This article is by editor Linda Vergon.
Holly Johnson’s post (“The high cost of keeping up with the Joneses”) got me thinking about a number of things this week, but mostly about how people manage their credit. Obviously, if you’re intent on keeping up with the Joneses and you’re living above your means, that house of cards is going to fall, right? And the reality is that time and good behavior are what it will take to repair your credit after such a train wreck. The first step (obviously, again) is to determine what your credit score is and to track your progress as you address your debt situation.
If, on the other hand, you’re someone who actively manages their finances and is always looking to improve their financial picture, do you also monitor your credit score to improve it? And if so, what do you do?
You can always get your free credit report at the government’s official site, annualcreditreport.com, but that isn’t your credit score and so it provides rather limited insight into your credit situation. You can pay to get your credit score from one of the bureaus or get it when you’re denied credit, but otherwise you’re in the dark if something changes. It would be much better to see your credit score on a regular basis so you can determine if your decisions are helping you or hurting you. This becomes even more relevant if you’re anticipating a job change, making a large purchase like a home or a car, or even getting married or divorced. Does having a lot of open accounts improve your credit score? Would it be better to close some accounts?
Last year we asked, “Is credit monitoring worth the money?” but now some of these services are free. At WisePiggy.com (a sister site of GetRichSlowly.org), for example, they do a soft-pull from TransUnion every 30 days so you can monitor your score anytime; then every 90 days, they analyze your credit report and give you a report card so you can see how specific factors like payment history and credit mix impact your score – all of which is free. The objective is to optimize your credit so you qualify for lower insurance premiums, better loan terms and great credit cards.

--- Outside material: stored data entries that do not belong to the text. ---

@[simp] theorem State.chan_setThr (s : State) (c : Chan) (x : Threat) (d : Chan) : (s.setThr c x).chan d = s.chan d := rfl
@[simp] theorem State.claim_setThr (s : State) (c : Chan) (x : Threat) (d : Chan) : (s.setThr c x).claim d = s.claim d := rfl
@[simp] theorem State.present_setThr (s : State) (c : Chan) (x : Threat) (d : Chan) : (s.setThr c x).present d = s.present d := rfl
@[simp] theorem State.setting_setThr (s : State) (c : Chan) (x : Threat) (d : Chan) : (s.setThr c x).setting d = s.setting d := rfl
@[simp] theorem State.pin_setThr (s : State) (c : Chan) (x : Threat) (d : Chan) : (s.setThr c x).pin d = s.pin d := rfl
@[simp] theorem State.table_setThr (s : State) (c : Chan) (x : Threat) (d : Chan) : (s.setThr c x).table d = s.table d := rfl
@[simp] theorem State.energised_setThr (s : State) (c : Chan) (x : Threat) (d : Chan) : (s.setThr c x).energised d = s.energised d := rfl
@[simp] theorem State.chan_setSrc (s : State) (x : Src) (d : Chan) : (s.setSrc x).chan d = s.chan d := rfl
@[simp] theorem State.claim_setSrc (s : State) (x : Src) (d : Chan) : (s.setSrc x).claim d = s.claim d := rfl
@[simp] theorem State.present_setSrc (s : State) (x : Src) (d : Chan) : (s.setSrc x).present d = s.present d := rfl
@[simp] theorem State.setting_setSrc (s : State) (x : Src) (d : Chan) : (s.setSrc x).setting d = s.setting d := rfl
@[simp] theorem State.pin_setSrc (s : State) (x : Src) (d : Chan) : (s.setSrc x).pin d = s.pin d := rfl
@[simp] theorem State.table_setSrc (s : State) (x : Src) (d : Chan) : (s.setSrc x).table d = s.table d := rfl
@[simp] theorem State.energised_setSrc (s : State) (x : Src) (d : Chan) : (s.setSrc x).energised d = s.energised d := rfl
@[simp] theorem State.chan_setRuns (s : State) (x : List RunEntry) (d : Chan) : (s.setRuns x).chan d = s.chan d := rfl
@[simp] theorem State.claim_setRuns (s : State) (x : List RunEntry) (d : Chan) : (s.setRuns x).claim d = s.claim d := rfl
@[simp] theorem State.present_setRuns (s : State) (x : List RunEntry) (d : Chan) : (s.setRuns x).present d = s.present d := rfl
@[simp] theorem State.setting_setRuns (s : State) (x : List RunEntry) (d : Chan) : (s.setRuns x).setting d = s.setting d := rfl
@[simp] theorem State.pin_setRuns (s : State) (x : List RunEntry) (d : Chan) : (s.setRuns x).pin d = s.pin d := rfl
@[simp] theorem State.table_setRuns (s : State) (x : List RunEntry) (d : Chan) : (s.setRuns x).table d = s.table d := rfl
@[simp] theorem State.energised_setRuns (s : State) (x : List RunEntry) (d : Chan) : (s.setRuns x).energised d = s.energised d := rfl
@[simp] theorem State.chan_setToken (s : State) (k : Nat) (d : Chan) : (s.setToken k).chan d = s.chan d := rfl
@[simp] theorem State.claim_setToken (s : State) (k : Nat) (d : Chan) : (s.setToken k).claim d = s.claim d := rfl
@[simp] theorem State.present_setToken (s : State) (k : Nat) (d : Chan) : (s.setToken k).present d = s.present d := rfl
@[simp] theorem State.setting_setToken (s : State) (k : Nat) (d : Chan) : (s.setToken k).setting d = s.setting d := rfl
@[simp] theorem State.pin_setToken (s : State) (k : Nat) (d : Chan) : (s.setToken k).pin d = s.pin d := rfl
@[simp] theorem State.table_setToken (s : State) (k : Nat) (d : Chan) : (s.setToken k).table d = s.table d := rfl
@[simp] theorem State.energised_setToken (s : State) (k : Nat) (d : Chan) : (s.setToken k).energised d = s.energised d := rfl
@[simp] theorem State.held_setSrc (s : State) (x : Src) (d : Chan) : (s.setSrc x).held d = s.held d := rfl
@[simp] theorem State.held_setRuns (s : State) (x : List RunEntry) (d : Chan) : (s.setRuns x).held d = s.held d := rfl
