/-- R95: every successful KEYGEN completion holds a valid key. -/
def Obligations.KeygenKeyValid : Prop :=
  ∀ (s t : State) (run : Run), s.seq = .running run → exec .keygen s = .next t → t.busy = false → t.status.err = false →
    Nat.Prime t.r0.toNat ∧ Nat.Prime t.r1.toNat ∧ 2 ^ 31 ≤ t.r0.toNat ∧ t.r0.toNat < 2 ^ 32 ∧ 2 ^ 31 ≤ t.r1.toNat ∧
      t.r1.toNat < 2 ^ 32 ∧ t.r0 ≠ t.r1 ∧ Nat.gcd 65537 ((t.r0.toNat - 1) * (t.r1.toNat - 1)) = 1 ∧
      t.r2.toNat = t.r0.toNat * t.r1.toNat ∧ 2 ^ 62 < t.r2.toNat ∧ t.r2.toNat < 2 ^ 64

/-- R97: ENCRYPT, with the order WIDTH then BAD_MODULUS, and OOR. -/
def Obligations.EncryptResult : Prop :=
  encode .encrypt = 0x7#32 ∧ ∀ (s : State) (run : Run), s.seq = .running run →
    ∃ t, exec .encrypt s = .next t ∧
      (2 ^ 32 ≤ run.op.a.toNat → Failed s t run 3#4) ∧
      (run.op.a.toNat < 2 ^ 32 → run.op.m.toNat = 0 → Failed s t run 2#4) ∧
      (run.op.a.toNat < 2 ^ 32 → run.op.m.toNat ≠ 0 →
        Completed s t run (run.op.a.toNat ^ 65537 % run.op.m.toNat) 0 0 false (decide (run.op.m.toNat ≤ run.op.a.toNat)) false)

/-- R98: DECRYPT, with the order WIDTH, BAD_KEY, NO_PRIVATE_EXP, the recovered value in R1, its low half in R0, and TRUNC. -/
def Obligations.DecryptResult : Prop :=
  encode .decrypt = 0x8#32 ∧ ∀ (s : State) (run : Run) (p q : Nat), s.seq = .running run → p = run.op.a.toNat → q = run.op.b.toNat →
    ∃ t, exec .decrypt s = .next t ∧
      (2 ^ 32 ≤ p ∨ 2 ^ 32 ≤ q → Failed s t run 3#4) ∧
      (p < 2 ^ 32 → q < 2 ^ 32 → (p < 2 ∨ q < 2 ∨ p = q) → Failed s t run 4#4) ∧
      (p < 2 ^ 32 → q < 2 ^ 32 → 2 ≤ p → 2 ≤ q → p ≠ q → Nat.gcd 65537 ((p - 1) * (q - 1)) ≠ 1 → Failed s t run 5#4) ∧
      (p < 2 ^ 32 → q < 2 ^ 32 → 2 ≤ p → 2 ≤ q → p ≠ q → Nat.gcd 65537 ((p - 1) * (q - 1)) = 1 →
        ∃ d y, 1 ≤ d ∧ d < (p - 1) * (q - 1) ∧ 65537 * d % ((p - 1) * (q - 1)) = 1 ∧ y = run.op.c.toNat ^ d % (p * q) ∧
          Completed s t run (y % 2 ^ 32) y 0 false false (decide (2 ^ 32 ≤ y)))

/-- R99: for every successful KEYGEN completion and every message of 32 bits, DECRYPT of ENCRYPT gives the message back. -/
def Obligations.RsaRoundTrip : Prop :=
  ∀ (sk tk : State) (runk : Run), sk.seq = .running runk → exec .keygen sk = .next tk → tk.busy = false → tk.status.err = false →
    ∀ (msg : Word) (se : State) (rune : Run), msg.toNat < 2 ^ 32 → se.seq = .running rune → rune.op.a = msg → rune.op.m = tk.r2 →
      ∃ te, exec .encrypt se = .next te ∧ te.busy = false ∧ te.status.done = true ∧ te.status.err = false ∧ te.status.oor = false ∧
        ∀ (sd : State) (rund : Run), sd.seq = .running rund → rund.op.a = tk.r0 → rund.op.b = tk.r1 → rund.op.c = te.r0 →
          ∃ td, exec .decrypt sd = .next td ∧ td.busy = false ∧ td.status.done = true ∧ td.status.err = false ∧
            td.r0 = msg ∧ td.r1 = msg ∧ td.status.trunc = false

One commenter, Jim, summed up his experience nicely:
Not worth it during periods of status quo. In times of simple maintenance of finances, CreditKarma, CreditSesame, and Quizzle, plus your three free full annual reports (one from each bureau) is plenty to monitor for any changes, just make sure you turn on the email alerts. I do all this, plus I do MyFICO $5/mo daily monitoring and quarterly FICO score update.
During times of risk, such as preparing credit for applying for a new loan, divorce, or if free monitoring indicates potential identity theft or fraud – then full-on monitoring is worth it. When all is back to status quo, then, drop that expense. It has value, and it is, unfortunately, an exchange of money for something you do not have access to.
Lifelock and their competitors are a convienience-fee business. You can do everything they do yourself for free, and their insurance is so tightly actualized that most identity theft successes while locked are not covered. The insurance is virtually worthless, so its all about convenience.
How do you manage – and improve — your credit situation? Do you prefer to monitor your credit report and your credit score yourself, or do you prefer a dashboard tool that provides a snapshot and advice on how to improve your score? Do you use a free service or do you pay for monitoring?